ホーガン・ロヴェルズ、世界最大規模の石炭燃焼排ガスからのCO2回収および同CO2を利用する原油増進回収プロジェクトでJX日鉱日石開発に助言

2014年7月28日 (テキサス州ヒューストン/東京) ― ホーガン・ロヴェルズのデンバー、ヒューストン、ワシントンD.C.および東京事務所からなるクロスボーダーチームが、JX日鉱日石開発株式会社(「JX開発」)の100%子会社であるJX Nippon Oil Exploration (U.S.A.) Limited が出資するJX Nippon Oil Exploration (EOR) Limited1 とNRG Energy, Inc.(「NRG」)の100%子会社であるPetra Nova Holdings LLCの50:50合弁会社であるPetra Nova Parish Holdings LLC(「プロジェクト会社」)の設立に関し、JX開発にアドバイスを提供しました。
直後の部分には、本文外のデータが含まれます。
-- ==== Sys2Proof/Tests/Slice0.lean ====
section
/-!
SUPPORT. Sys2Proof/Tests/Slice0.lean: tests whose expected results are the spec's (95_test_vectors.md unless a rule is
named), the smoke tests of WellFormed, and a witness for the hypotheses of every statement.
-/

namespace Sys2Proof.Tests

open Sys2Proof.Machine

/-! ## Helpers -/

/-- A state with operand A loaded (`LOADA` of R40). -/
def withA (bs : List Byte) (s : State) : State :=
  { s with ibufA := Memory.writeBytes [] 0 bs, lenA := BitVec.ofNat 32 bs.length }

/-- A state with operand B loaded (`LOADB` of R40). -/
def withB (bs : List Byte) (s : State) : State :=
  { s with ibufB := Memory.writeBytes [] 0 bs, lenB := BitVec.ofNat 32 bs.length }

/-- The next state, if there is one. -/
def after : Host.Outcome State Fault Refusal → Option State
  | .next t => some t
  | _ => none

/-- The refusal, if it is one. -/
def refusalOf : Host.Outcome State Fault Refusal → Option Refusal
  | .refused r => some r
  | _ => none

/-- What a host sees of the last command: `STATUS`, `OLEN`, the result string, `RES`, `OFF`. -/
def shown (o : Host.Outcome State Fault Refusal) : Option (Word × Nat × List Byte × Word × Word) :=
  (after o).map fun t =>
    (readReg t .status, t.olen.toNat, t.obuf.readBytes 0 t.olen.toNat, readReg t .res, readReg t .off)

/-- The command word `w` as the host's next action. -/
def command (w : Word) (s : State) : Host.Outcome State Fault Refusal := step (s.issue (.regWrite 0x00 w))

theorem next_of_after {o : Host.Outcome State Fault Refusal} {t : State} (h : after o = some t) : o = .next t := by
  cases o <;> simp_all [after]

/-! ## Decoding: the words of spec/opcode_table.json written out bit by bit (R34, R35, R36) -/

theorem test_decode_enc : decode 0b00000000000000000000000000000001 = .ok .enc := by decide
theorem test_decode_dec : decode 0b00000000000000000000000000000010 = .ok .dec := by decide
theorem test_decode_trunc : decode 0b00000000000000000000000000000011 = .ok .trunc := by decide
theorem test_decode_cmp : decode 0b00000000000000000000000000000100 = .ok .cmp := by decide
theorem test_decode_zero : decode 0x00000000 = .error .unassignedOp := by decide
theorem test_decode_five : decode 0x00000005 = .error .unassignedOp := by decide
theorem test_decode_fifteen : decode 0x0000000F = .error .unassignedOp := by decide
theorem test_decode_reserved_low : decode 0x00000011 = .error .reservedBits := by decide
theorem test_decode_reserved_top : decode 0x80000001 = .error .reservedBits := by decide
theorem test_decode_all_ones : decode 0xFFFFFFFF = .error .reservedBits := by decide
theorem test_rows_do_not_overlap :
    opcodeMap.Pairwise (fun r r' => r.matchWord &&& (r.mask &&& r'.mask) ≠ r'.matchWord &&& (r.mask &&& r'.mask)) := by
  decide
theorem test_table_word_trunc : decodeTableWord 32 3 = some .trunc := by decide
theorem test_table_word_illegal : decodeTableWord 32 0x12 = none := by decide

/-! ## WellFormed: an ill-formed term for each check -/

theorem smoke_config_too_small : Config.wf { maxLen := 19 } = false := by decide
theorem smoke_config_smallest : Config.wf { maxLen := 20 } = true := by decide
theorem smoke_config_largest : Config.wf { maxLen := 2 ^ 31 } = true := by decide
theorem smoke_config_too_large : Config.wf { maxLen := 2 ^ 31 + 1 } = false := by decide
theorem smoke_word_zero : commandWordWf 0 = false := by decide
theorem smoke_word_five : commandWordWf 5 = false := by decide
theorem smoke_word_reserved : commandWordWf 0x11 = false := by decide
theorem smoke_read_misaligned : (HostAction.regRead 0x02).wf Config.standard = false := by decide
theorem smoke_read_unmapped : (HostAction.regRead 0x1C).wf Config.standard = false := by decide
theorem smoke_write_misaligned : (HostAction.regWrite 0x09 0).wf Config.standard = false := by decide
theorem smoke_write_unmapped : (HostAction.regWrite 0x1C 0).wf Config.standard = false := by decide
theorem smoke_bufA_index : (HostAction.bufRead .bufA 256).wf Config.standard = false := by decide
theorem smoke_bufO_index : (HostAction.bufRead .bufO 416).wf Config.standard = false := by decide
theorem smoke_bufO_last : (HostAction.bufRead .bufO 415).wf Config.standard = true := by decide
theorem smoke_bufB_write_index : (HostAction.bufWrite .bufB 256 0).wf Config.standard = false := by decide
theorem smoke_other_width : (HostAction.otherWidth .reg 2 0x00).wf Config.standard = false := by decide

/-! ## ENC (section 2.1) -/

/-- E3 of section 2.1, from a state that shows the result of an earlier command: `"fo"` is `"MZXQ===="`. -/
theorem test_enc_fo :
    shown (command 1 (withA [0x66, 0x6F] { State.reset with res := 7, off := 3, obuf := [(9, 1)] })) =
      some (0x01, 8, [0x4D, 0x5A, 0x58, 0x51, 0x3D, 0x3D, 0x3D, 0x3D], 0, 0) := by decide
/-- E17: every symbol value once, in order. -/
theorem test_encode_alphabet :
    b32enc [0x00, 0x44, 0x32, 0x14, 0xC7, 0x42, 0x54, 0xB6, 0x35, 0xCF, 0x84, 0x65, 0x3A, 0x56, 0xD7, 0xC6, 0x75, 0xBE,
      0x77, 0xDF] =
    [0x41, 0x42, 0x43, 0x44, 0x45, 0x46, 0x47, 0x48, 0x49, 0x4A, 0x4B, 0x4C, 0x4D, 0x4E, 0x4F, 0x50,
      0x51, 0x52, 0x53, 0x54, 0x55, 0x56, 0x57, 0x58, 0x59, 0x5A, 0x32, 0x33, 0x34, 0x35, 0x36, 0x37] := by
  decide +kernel
/-- E16, by groups (R44). -/
theorem test_encode_groups :
    b32encGroups [0x00, 0x01, 0x02, 0x03, 0x04, 0xFF] =
      [0x41, 0x41, 0x41, 0x51, 0x45, 0x41, 0x59, 0x45, 0x37, 0x34, 0x3D, 0x3D, 0x3D, 0x3D, 0x3D, 0x3D] := by decide
/-- P4: `LEN_A = 257`. -/
theorem test_enc_too_long :
    shown (command 1 { State.reset with lenA := 257, olen := 5, res := 5 }) = some (0x31, 0, [], 0, 0) := by decide

/-! ## DEC (section 2.2) -/

/-- P3: `"MZ======"` leaves trailing bits `01`. -/
theorem test_dec_trailing_bits :
    shown (command 2 (withA [0x4D, 0x5A, 0x3D, 0x3D, 0x3D, 0x3D, 0x3D, 0x3D] State.reset)) =
      some (0x11, 0, [], 0, 0) := by decide
/-- X25: `"MY=A===="`, an internal `=`. -/
theorem test_decode_internal_pad :
    b32dec [0x4D, 0x59, 0x3D, 0x41, 0x3D, 0x3D, 0x3D, 0x3D] = .error .invalidAlphabet := by decide
/-- X28: `"my====="`, lower case and a run of 5: the run is judged first. -/
theorem test_decode_run_first :
    b32dec [0x6D, 0x79, 0x3D, 0x3D, 0x3D, 0x3D, 0x3D] = .error .invalidPadding := by decide
/-- X23: `"mz======"`: the alphabet comes before the trailing bits. -/
theorem test_decode_alphabet_before_bits :
    b32dec [0x6D, 0x7A, 0x3D, 0x3D, 0x3D, 0x3D, 0x3D, 0x3D] = .error .invalidAlphabet := by decide
/-- D35, D42, X6: padding is not matched against the symbols; a run of 8 fails. -/
theorem test_decode_padding_only :
    b32dec [0x41, 0x41, 0x41, 0x3D] = .ok [0x00] ∧ b32dec (List.replicate 6 0x3D) = .ok [] ∧
      b32dec (List.replicate 8 0x3D) = .error .invalidPadding := by decide
/-- B2: the bad byte at index 8 is beyond `LEN_A`. -/
theorem test_dec_stale_byte :
    shown (command 2 { withA [0x4D, 0x59, 0x3D, 0x3D, 0x3D, 0x3D, 0x3D, 0x3D, 0x21] State.reset with lenA := 8 }) =
      some (0x01, 1, [0x66], 0, 0) := by decide
/-- R51's table, the rows of 3 and of 6 symbols: `"AAA"` is `00`, `"AAB"` and `"AAAAAB"` leave a bit. -/
theorem test_decode_groups :
    bitsToBytesGroups [0, 0, 0] = .ok [0x00] ∧ bitsToBytesGroups [0, 0, 1] = .error .invalidPadding ∧
      bitsToBytesGroups [0, 0, 0, 0, 0, 1] = .error .invalidPadding := by decide

/-! ## TRUNC (section 2.3) -/

/-- H0: the mask clears bit 31. -/
theorem test_trunc_mask :
    shown (command 3 (withA [0xCC, 0x93, 0xCF, 0x18, 0x50, 0x8D, 0x94, 0x93, 0x4C, 0x64, 0xB6, 0x5D, 0x8B, 0xA7, 0x66,
      0x7F, 0xB7, 0xCD, 0xE4, 0xB0] State.reset)) = some (0x01, 0, [], 0x4C93CF18, 0) := by decide
/-- H13: `OFF = 15`, the window is bytes 15 to 18. -/
theorem test_trunc_last_window :
    shown (command 3 (withA [0x25, 0xA3, 0x26, 0xD3, 0x1F, 0xC3, 0x66, 0x24, 0x4C, 0xAD, 0x05, 0x49, 0x76, 0x02, 0x0C,
      0x7B, 0x56, 0xB1, 0x3D, 0x5F] State.reset)) = some (0x01, 0, [], 0x7B56B13D, 15) := by decide

/-! ## CMP (section 2.4) -/

/-- Q9: `01 02` against `02 01`: the XORs are `03 03`. -/
theorem test_cmp_order :
    shown (command 4 (withA [1, 2] (withB [2, 1] State.reset))) = some (0x01, 0, [], 0, 0) := by decide
/-- Q13: `LEN_B = 257` is an error before the lengths are compared. -/
theorem test_cmp_len_b : shown (command 4 { State.reset with lenA := 2, lenB := 257 }) = some (0x31, 0, [], 0, 0) := by
  decide
/-- R59: two pairs, each read, XORed and ORed in order, then one test, whatever the bytes. -/
theorem test_cmp_events :
    cmpEvents (withA [9, 1] (withB [8, 1] State.reset)) =
      [.readA 0, .readB 0, .xorStep, .orStep, .readA 1, .readB 1, .xorStep, .orStep, .testAcc] ∧
    cmpEvents (withA [9, 1] (withB [8] State.reset)) = [] := by decide

/-! ## The wrapper (section 2.5) -/

/-- W1: ENC as the first action after reset. -/
theorem test_first_enc : shown (step (State.reset.withFetchWord 32 1)) = some (0x01, 0, [], 0, 0) := by decide
/-- W2: DEC. -/
theorem test_first_dec : shown (step (State.reset.withFetchWord 32 2)) = some (0x01, 0, [], 0, 0) := by decide
/-- W3: TRUNC, `LEN_A = 0` is not 20. -/
theorem test_first_trunc : shown (step (State.reset.withFetchWord 32 3)) = some (0x31, 0, [], 0, 0) := by decide
/-- W4: CMP, two empty operands are equal. -/
theorem test_first_cmp : shown (step (State.reset.withFetchWord 32 4)) = some (0x01, 0, [], 1, 0) := by decide
/-- W5, W8: illegal words clear the earlier result. -/
theorem test_illegal_words :
    shown (command 0 { State.reset with olen := 8, obuf := [(0, 0x4D)] }) = some (0x41, 0, [], 0, 0) ∧
      shown (command 0x11 { State.reset with lenA := 257 }) = some (0x41, 0, [], 0, 0) := by decide
/-- W15, W18, W20: `CMD` reads 0; `LEN_A` stores any word; `STATUS` keeps `DONE` when read. -/
theorem test_register_reads :
    (after (step (State.reset.issue (.regRead 0x00)))).map (·.answer) = some (some (.word 0)) ∧
      (after (step (State.reset.issue (.regWrite 0x08 0xFFFFFFFF)))).map (·.lenA) = some 0xFFFFFFFF ∧
      after (step (State.issue { State.reset with done := true, err := .invalidAlphabet } (.regRead 0x04))) =
        some { State.reset with done := true, err := .invalidAlphabet, answer := some (.word 0x21) } := by decide
/-- W16, W17: writes to read-only places are ignored. -/
theorem test_ignored_writes :
    after (step (State.reset.issue (.regWrite 0x14 0xFFFFFFFF))) = some State.reset ∧
      after (step (State.reset.issue (.bufWrite .bufO 0 0xAA))) = some State.reset := by decide
/-- W19: what the model refuses. -/
theorem test_refusals :
    refusalOf (step (State.reset.issue (.regRead 0x1C))) = some .unmappedRegister ∧
      refusalOf (step (State.reset.issue (.regRead 0x02))) = some .misalignedRegister ∧
      refusalOf (step (State.reset.issue (.bufRead .bufA 256))) = some .bufferIndex ∧
      refusalOf (step (State.reset.issue (.bufRead .bufO 416))) = some .bufferIndex ∧
      refusalOf (step (State.reset.issue (.otherWidth (.buf .bufA) 4 0))) = some .accessWidth := by decide
/-- W21, W22: a buffer write disturbs no result and reads back; reset clears. -/
theorem test_buffer_write_and_reset :
    (after (step (State.issue { State.reset with olen := 8, obuf := [(0, 0x4D)] } (.bufWrite .bufA 3 7)))).map
        (fun t => (t.obuf.read 0, t.ibufA)) = some (0x4D, [(3, 7)]) ∧
      after (step (State.issue { State.reset with olen := 8, obuf := [(0, 0x4D)], lenA := 4 } .reset)) =
        some State.reset := by decide
/-- A write of 0 removes the cell, so that equal buffers are equal data. -/
theorem test_canonical_write : Memory.write [(1, 5), (3, 7)] 3 0 = [(1, 5)] := by decide
/-- With no host action nothing changes (R66). -/
theorem test_idle : after (step State.reset) = some State.reset := by decide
プロジェクト会社は、米国テキサス州のW. A. パリッシュ石炭火力発電所(NRGが保有する米国最大規模の石炭火力発電所。ヒューストンの南西部所在)に、燃焼排ガスからCO2を回収する世界最大規模のプラント(「CO2回収プラント」)を建設し、回収したCO2をテキサス州のウェスト・ランチ油田(同発電所の南西約130kmに所在)の地下に圧入することで、原油の増産を図ります。 同時に、このスキームを通じて、これまで同石炭火力発電所から大気中に放出されていたCO2を、年間約160万トン削減することができます。

本件は、石炭火力発電所から大気中へ排出する温暖化ガス(CO2)の低減と、油田における原油生産量の飛躍的な増加を同時に実現できる画期的なプロジェクトであり、CO2の圧入により石油の増産を目指す取り組みの中でも、石炭火力発電所から排出されるガスを活用して商業化に導いた案件という点で、先進的なものといえます。

2016年第4四半期からCO2回収プラントの商業運転およびウェスト・ランチ油田へのCO2の圧入を開始する予定です。

本プロジェクトの必要資金については、クリーン・コール・パワー・イニシャチブ・プログラム2のもと、米国エネルギー省から補助金(167百万米ドル)が得られるほか、株式会社国際協力銀行および株式会社みずほ銀行との間で、プロジェクト・ファイナンス方式での融資に合意しており、総額では約10億米ドルの投資規模を見込んでおります。なお、みずほ銀行の融資に対しては、独立行政法人日本貿易保険による保険が付保されます。

本プロジェクトは、ホーガン・ロヴェルズのデンバー事務所の環境部門パートナーのJennifer Biever、ヒューストン事務所のエネルギー部門パートナーのDavid Locascio、ワシントンD.C.事務所のエネルギー部門パートナーのMary Anne Sullivan、そして東京事務所のエネルギー関連の案件に携わるシニアアソシエイトのLuke Edneyが率いるチームが担当し、様々な取引、建設・プロジェクトファイナンス関連書類、契約・環境・規制に係るデューデリジェンスや分析、米エネルギー省の要件の確認、CFIUS(米外国投資委員会)の要件の遵守など、様々な面においてJX開発に法律上のサポートを提供しました。

本プロジェクトの内容については、JX開発のプレス・リリースもご覧下さい。

1 JX 開発が100%出資するJX Nippon Oil Exploration (U.S.A.) Limitedの100%子会社
2 米国における環境調和的な石炭利用技術の促進政策

ホーガン・ロヴェルズについて

ホーガン・ロヴェルズは、世界中のクライアントにビジネス上の見地から質の高いリーガルアドバイスを提供している国際法律事務所です。

「ホーガン・ロヴェルズ」または「当事務所」という語は、ホーガン・ロヴェルズ・インターナショナルLLP、ホーガン・ロヴェルズUS LLPおよびそれらの系列事務所により構成される国際的な法律事務所を意味するものです。